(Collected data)
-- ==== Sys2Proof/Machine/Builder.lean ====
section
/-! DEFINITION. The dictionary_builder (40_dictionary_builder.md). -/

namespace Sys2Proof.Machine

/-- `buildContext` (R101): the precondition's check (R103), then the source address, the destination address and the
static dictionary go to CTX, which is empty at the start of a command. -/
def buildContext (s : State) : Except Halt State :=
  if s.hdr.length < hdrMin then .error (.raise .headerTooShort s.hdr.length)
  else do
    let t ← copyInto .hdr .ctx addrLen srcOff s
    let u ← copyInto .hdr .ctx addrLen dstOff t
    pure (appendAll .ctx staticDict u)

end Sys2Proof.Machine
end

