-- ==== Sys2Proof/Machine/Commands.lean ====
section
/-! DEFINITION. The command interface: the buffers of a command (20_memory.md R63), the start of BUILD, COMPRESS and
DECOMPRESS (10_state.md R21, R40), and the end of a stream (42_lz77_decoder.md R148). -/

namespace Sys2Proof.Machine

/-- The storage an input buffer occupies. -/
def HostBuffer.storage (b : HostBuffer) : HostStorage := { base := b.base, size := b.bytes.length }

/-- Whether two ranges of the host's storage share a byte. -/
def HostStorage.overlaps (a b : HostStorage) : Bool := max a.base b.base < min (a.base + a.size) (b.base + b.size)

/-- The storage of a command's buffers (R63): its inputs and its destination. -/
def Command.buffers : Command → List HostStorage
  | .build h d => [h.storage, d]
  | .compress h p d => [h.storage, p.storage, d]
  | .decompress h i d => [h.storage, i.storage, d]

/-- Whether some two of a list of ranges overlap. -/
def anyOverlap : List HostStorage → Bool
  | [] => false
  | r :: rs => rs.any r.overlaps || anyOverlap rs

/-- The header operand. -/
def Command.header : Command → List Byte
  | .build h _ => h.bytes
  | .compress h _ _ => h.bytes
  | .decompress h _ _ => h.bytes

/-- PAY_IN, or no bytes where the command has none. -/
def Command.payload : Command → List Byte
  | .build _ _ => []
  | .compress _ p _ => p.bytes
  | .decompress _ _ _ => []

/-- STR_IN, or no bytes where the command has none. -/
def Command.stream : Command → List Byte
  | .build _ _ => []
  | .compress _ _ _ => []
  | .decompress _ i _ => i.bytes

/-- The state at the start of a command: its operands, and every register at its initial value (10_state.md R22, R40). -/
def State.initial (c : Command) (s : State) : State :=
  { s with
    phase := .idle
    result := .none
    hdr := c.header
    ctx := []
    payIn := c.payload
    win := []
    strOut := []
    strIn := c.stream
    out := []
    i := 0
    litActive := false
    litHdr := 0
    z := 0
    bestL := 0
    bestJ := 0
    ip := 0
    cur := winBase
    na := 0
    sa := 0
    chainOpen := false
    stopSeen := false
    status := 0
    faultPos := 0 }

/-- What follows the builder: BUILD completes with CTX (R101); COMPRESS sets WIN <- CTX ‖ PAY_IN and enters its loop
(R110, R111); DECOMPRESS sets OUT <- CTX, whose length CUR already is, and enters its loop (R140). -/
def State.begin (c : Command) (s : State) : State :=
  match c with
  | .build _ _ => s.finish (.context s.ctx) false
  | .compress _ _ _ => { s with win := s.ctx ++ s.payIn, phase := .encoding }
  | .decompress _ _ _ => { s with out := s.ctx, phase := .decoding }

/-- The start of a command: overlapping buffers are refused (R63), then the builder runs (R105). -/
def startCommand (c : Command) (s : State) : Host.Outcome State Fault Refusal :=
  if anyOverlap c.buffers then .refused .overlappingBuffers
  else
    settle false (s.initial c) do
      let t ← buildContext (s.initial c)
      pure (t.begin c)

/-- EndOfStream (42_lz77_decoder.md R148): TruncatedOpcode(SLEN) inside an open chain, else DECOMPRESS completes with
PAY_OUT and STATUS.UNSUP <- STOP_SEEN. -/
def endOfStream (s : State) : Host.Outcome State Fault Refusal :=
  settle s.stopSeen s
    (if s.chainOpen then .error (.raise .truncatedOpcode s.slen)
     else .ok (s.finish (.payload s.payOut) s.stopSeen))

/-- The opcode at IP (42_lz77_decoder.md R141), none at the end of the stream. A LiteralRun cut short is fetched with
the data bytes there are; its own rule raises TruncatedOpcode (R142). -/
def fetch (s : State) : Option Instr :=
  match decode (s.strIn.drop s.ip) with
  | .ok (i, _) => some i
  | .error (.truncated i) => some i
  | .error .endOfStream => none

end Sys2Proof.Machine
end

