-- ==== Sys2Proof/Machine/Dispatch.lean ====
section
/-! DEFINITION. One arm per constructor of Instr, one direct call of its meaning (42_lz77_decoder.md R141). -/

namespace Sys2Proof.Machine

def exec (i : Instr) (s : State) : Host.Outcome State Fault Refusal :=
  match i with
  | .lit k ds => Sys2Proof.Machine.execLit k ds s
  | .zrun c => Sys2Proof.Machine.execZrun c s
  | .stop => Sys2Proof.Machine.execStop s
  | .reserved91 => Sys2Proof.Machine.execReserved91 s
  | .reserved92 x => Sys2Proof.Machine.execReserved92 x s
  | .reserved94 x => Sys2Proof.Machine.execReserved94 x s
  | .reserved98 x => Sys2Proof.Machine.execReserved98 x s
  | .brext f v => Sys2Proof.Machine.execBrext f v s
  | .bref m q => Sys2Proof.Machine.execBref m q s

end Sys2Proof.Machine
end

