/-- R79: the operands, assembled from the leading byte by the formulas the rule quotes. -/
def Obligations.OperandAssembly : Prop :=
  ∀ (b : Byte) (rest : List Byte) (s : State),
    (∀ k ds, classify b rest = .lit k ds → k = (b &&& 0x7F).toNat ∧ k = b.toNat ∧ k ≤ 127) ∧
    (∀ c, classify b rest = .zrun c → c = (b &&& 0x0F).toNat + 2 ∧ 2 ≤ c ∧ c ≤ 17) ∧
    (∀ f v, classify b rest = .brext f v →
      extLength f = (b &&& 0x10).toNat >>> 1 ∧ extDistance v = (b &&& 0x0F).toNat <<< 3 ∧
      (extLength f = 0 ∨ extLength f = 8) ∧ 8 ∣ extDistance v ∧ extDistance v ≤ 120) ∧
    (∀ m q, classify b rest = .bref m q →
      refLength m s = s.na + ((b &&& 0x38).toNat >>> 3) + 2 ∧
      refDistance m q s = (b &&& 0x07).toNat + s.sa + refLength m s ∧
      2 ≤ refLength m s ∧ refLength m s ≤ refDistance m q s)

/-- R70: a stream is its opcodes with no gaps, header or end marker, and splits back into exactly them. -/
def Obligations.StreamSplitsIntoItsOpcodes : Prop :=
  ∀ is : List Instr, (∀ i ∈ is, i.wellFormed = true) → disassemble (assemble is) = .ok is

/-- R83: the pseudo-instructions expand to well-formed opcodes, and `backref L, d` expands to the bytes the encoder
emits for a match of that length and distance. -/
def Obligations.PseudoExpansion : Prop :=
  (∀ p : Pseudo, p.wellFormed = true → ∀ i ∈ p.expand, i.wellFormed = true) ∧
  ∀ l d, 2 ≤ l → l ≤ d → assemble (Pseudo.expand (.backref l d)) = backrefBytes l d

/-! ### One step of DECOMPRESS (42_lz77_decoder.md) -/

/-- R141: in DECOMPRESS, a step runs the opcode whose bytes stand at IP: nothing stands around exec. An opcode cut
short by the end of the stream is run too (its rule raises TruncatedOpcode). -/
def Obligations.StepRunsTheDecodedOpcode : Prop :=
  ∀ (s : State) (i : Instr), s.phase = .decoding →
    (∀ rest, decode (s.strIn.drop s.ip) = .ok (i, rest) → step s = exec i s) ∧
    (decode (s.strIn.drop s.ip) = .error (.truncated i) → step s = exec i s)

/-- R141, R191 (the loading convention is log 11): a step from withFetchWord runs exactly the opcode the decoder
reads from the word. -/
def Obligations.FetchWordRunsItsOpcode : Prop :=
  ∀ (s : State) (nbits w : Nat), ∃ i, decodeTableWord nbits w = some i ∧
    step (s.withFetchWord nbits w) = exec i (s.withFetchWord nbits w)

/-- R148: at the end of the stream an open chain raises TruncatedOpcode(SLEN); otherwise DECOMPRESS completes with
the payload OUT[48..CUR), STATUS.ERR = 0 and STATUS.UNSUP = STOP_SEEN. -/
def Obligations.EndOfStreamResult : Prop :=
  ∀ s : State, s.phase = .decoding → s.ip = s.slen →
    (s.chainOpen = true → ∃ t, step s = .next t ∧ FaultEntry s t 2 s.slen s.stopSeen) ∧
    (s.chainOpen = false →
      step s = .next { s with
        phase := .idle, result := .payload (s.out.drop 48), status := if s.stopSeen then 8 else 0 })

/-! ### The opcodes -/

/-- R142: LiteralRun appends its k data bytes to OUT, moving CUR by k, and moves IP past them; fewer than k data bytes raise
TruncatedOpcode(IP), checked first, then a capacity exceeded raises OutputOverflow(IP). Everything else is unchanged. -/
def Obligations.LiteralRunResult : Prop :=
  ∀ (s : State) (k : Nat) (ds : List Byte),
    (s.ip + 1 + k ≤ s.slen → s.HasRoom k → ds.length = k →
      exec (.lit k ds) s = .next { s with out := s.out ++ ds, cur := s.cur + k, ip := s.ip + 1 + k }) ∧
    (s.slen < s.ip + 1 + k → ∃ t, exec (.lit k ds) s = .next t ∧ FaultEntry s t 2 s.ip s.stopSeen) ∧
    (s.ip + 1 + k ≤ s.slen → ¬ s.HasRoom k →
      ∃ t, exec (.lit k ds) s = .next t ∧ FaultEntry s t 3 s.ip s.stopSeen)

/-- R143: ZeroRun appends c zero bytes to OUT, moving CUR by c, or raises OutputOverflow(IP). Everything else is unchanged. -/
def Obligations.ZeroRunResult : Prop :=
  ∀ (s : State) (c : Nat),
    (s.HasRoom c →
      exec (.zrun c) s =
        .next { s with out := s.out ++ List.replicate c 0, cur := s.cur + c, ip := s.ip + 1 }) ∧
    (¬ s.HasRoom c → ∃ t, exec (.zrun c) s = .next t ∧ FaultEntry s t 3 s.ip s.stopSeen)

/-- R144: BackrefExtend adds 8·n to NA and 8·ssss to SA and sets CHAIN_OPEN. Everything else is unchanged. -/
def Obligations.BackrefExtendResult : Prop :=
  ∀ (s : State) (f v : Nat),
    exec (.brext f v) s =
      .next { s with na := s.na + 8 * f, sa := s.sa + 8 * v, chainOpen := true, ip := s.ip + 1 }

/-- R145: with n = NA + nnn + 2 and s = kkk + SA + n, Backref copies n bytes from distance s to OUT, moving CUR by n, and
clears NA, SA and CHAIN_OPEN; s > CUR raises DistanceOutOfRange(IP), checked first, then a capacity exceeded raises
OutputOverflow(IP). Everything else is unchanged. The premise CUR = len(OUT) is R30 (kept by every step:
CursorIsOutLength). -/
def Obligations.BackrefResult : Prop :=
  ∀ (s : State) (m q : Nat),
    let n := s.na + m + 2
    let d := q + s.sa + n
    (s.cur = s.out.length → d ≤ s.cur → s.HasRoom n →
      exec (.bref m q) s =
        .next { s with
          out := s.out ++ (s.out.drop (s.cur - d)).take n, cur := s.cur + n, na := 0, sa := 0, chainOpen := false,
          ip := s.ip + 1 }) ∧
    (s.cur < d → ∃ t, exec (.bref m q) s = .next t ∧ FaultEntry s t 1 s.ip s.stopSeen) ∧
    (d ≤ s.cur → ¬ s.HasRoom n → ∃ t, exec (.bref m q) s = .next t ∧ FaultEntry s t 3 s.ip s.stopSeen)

__Task prompt__.
From the records above, transcribe without alteration every line from the one with "def Obligations.OperandAssembly : Prop" to the one with "short by the", inclusive.

__Exercise result__.
def Obligations.OperandAssembly : Prop :=
  ∀ (b : Byte) (rest : List Byte) (s : State),
    (∀ k ds, classify b rest = .lit k ds → k = (b &&& 0x7F).toNat ∧ k = b.toNat ∧ k ≤ 127) ∧
    (∀ c, classify b rest = .zrun c → c = (b &&& 0x0F).toNat + 2 ∧ 2 ≤ c ∧ c ≤ 17) ∧
    (∀ f v, classify b rest = .brext f v →
      extLength f = (b &&& 0x10).toNat >>> 1 ∧ extDistance v = (b &&& 0x0F).toNat <<< 3 ∧
      (extLength f = 0 ∨ extLength f = 8) ∧ 8 ∣ extDistance v ∧ extDistance v ≤ 120) ∧
    (∀ m q, classify b rest = .bref m q →
      refLength m s = s.na + ((b &&& 0x38).toNat >>> 3) + 2 ∧
      refDistance m q s = (b &&& 0x07).toNat + s.sa + refLength m s ∧
      2 ≤ refLength m s ∧ refLength m s ≤ refDistance m q s)

/-- R70: a stream is its opcodes with no gaps, header or end marker, and splits back into exactly them. -/
def Obligations.StreamSplitsIntoItsOpcodes : Prop :=
  ∀ is : List Instr, (∀ i ∈ is, i.wellFormed = true) → disassemble (assemble is) = .ok is

/-- R83: the pseudo-instructions expand to well-formed opcodes, and `backref L, d` expands to the bytes the encoder
emits for a match of that length and distance. -/
def Obligations.PseudoExpansion : Prop :=
  (∀ p : Pseudo, p.wellFormed = true → ∀ i ∈ p.expand, i.wellFormed = true) ∧
  ∀ l d, 2 ≤ l → l ≤ d → assemble (Pseudo.expand (.backref l d)) = backrefBytes l d

/-! ### One step of DECOMPRESS (42_lz77_decoder.md) -/

/-- R141: in DECOMPRESS, a step runs the opcode whose bytes stand at IP: nothing stands around exec. An opcode cut
short by the end of the stream is run too (its rule raises TruncatedOpcode). -/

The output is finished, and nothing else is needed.